-- ==== Sys2Proof/Decode.lean ====
section
/-! DEFINITION. Decoding, total on every word (spec/30_encoding.md R96), and the encoder written from the same opcode map
(R90, R93). -/

namespace Sys2Proof

/-- The fields of a command word (R90): OPC is bits 7:0, RSVD bits 31:8. -/
def fieldsOf (w : Word) : CmdFields :=
  { rsvd := w.extractLsb' 8 24, opc := w.extractLsb' 0 8 }

/-- The command word of two fields (R90). -/
def wordOf (f : CmdFields) : Word := f.rsvd ++ f.opc

/-- The opcode map of R93, read from an opcode; every opcode not listed is illegal (R94). -/
def opcodeMap (opc : BitVec 8) : Option Instr :=
  match opc.toNat with
  | 0x01 => some .addr
  | 0x02 => some .c2b
  | 0x10 => some .wrhdr
  | 0x11 => some .rdhdr
  | 0x20 => some .embit
  | 0x21 => some .exbit
  | 0x22 => some .emchr
  | 0x23 => some .exchr
  | 0x24 => some .maxcap
  | 0x30 => some .part
  | 0x31 => some .limit
  | 0x40 => some .encrng
  | 0x41 => some .decrng
  | 0x50 => some .encode
  | 0x51 => some .decode
  | _ => none

/-- Decoding (R96): the command of OPC if v[31:8] = 0 and OPC is listed, otherwise ILLEGAL (`none`). -/
def decode (w : Word) : Option Instr :=
  if (fieldsOf w).rsvd = 0 then opcodeMap (fieldsOf w).opc else none

/-- The opcode of a command (R93). -/
def opcodeOf : Instr → BitVec 8
  | .addr => 0x01
  | .c2b => 0x02
  | .wrhdr => 0x10
  | .rdhdr => 0x11
  | .embit => 0x20
  | .exbit => 0x21
  | .emchr => 0x22
  | .exchr => 0x23
  | .maxcap => 0x24
  | .part => 0x30
  | .limit => 0x31
  | .encrng => 0x40
  | .decrng => 0x41
  | .encode => 0x50
  | .decode => 0x51

/-- The command word of an instruction (R90): RSVD = 0 and the opcode. -/
def encode (i : Instr) : Word := wordOf { rsvd := 0, opc := opcodeOf i }

/-- The command word the host writes for an opcode-table row: `nbits` bits of `w`, every higher bit 0. -/
def tableWord (nbits w : Nat) : Word := BitVec.ofNat 32 (w % 2 ^ nbits)

/-- What the decoder reads from a table row's word. Every command is exactly one 32-bit word (R91), so a longer row is no
command. -/
def decodeTableWord (nbits w : Nat) : Option Instr :=
  if nbits ≤ 32 then decode (tableWord nbits w) else none

end Sys2Proof
end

**Problem description:**
Show each line of the material above where "wordOf" occurs.

**Answer:**
def wordOf (f : CmdFields) : Word := f.rsvd ++ f.opc
def encode (i : Instr) : Word := wordOf { rsvd := 0, opc := opcodeOf i }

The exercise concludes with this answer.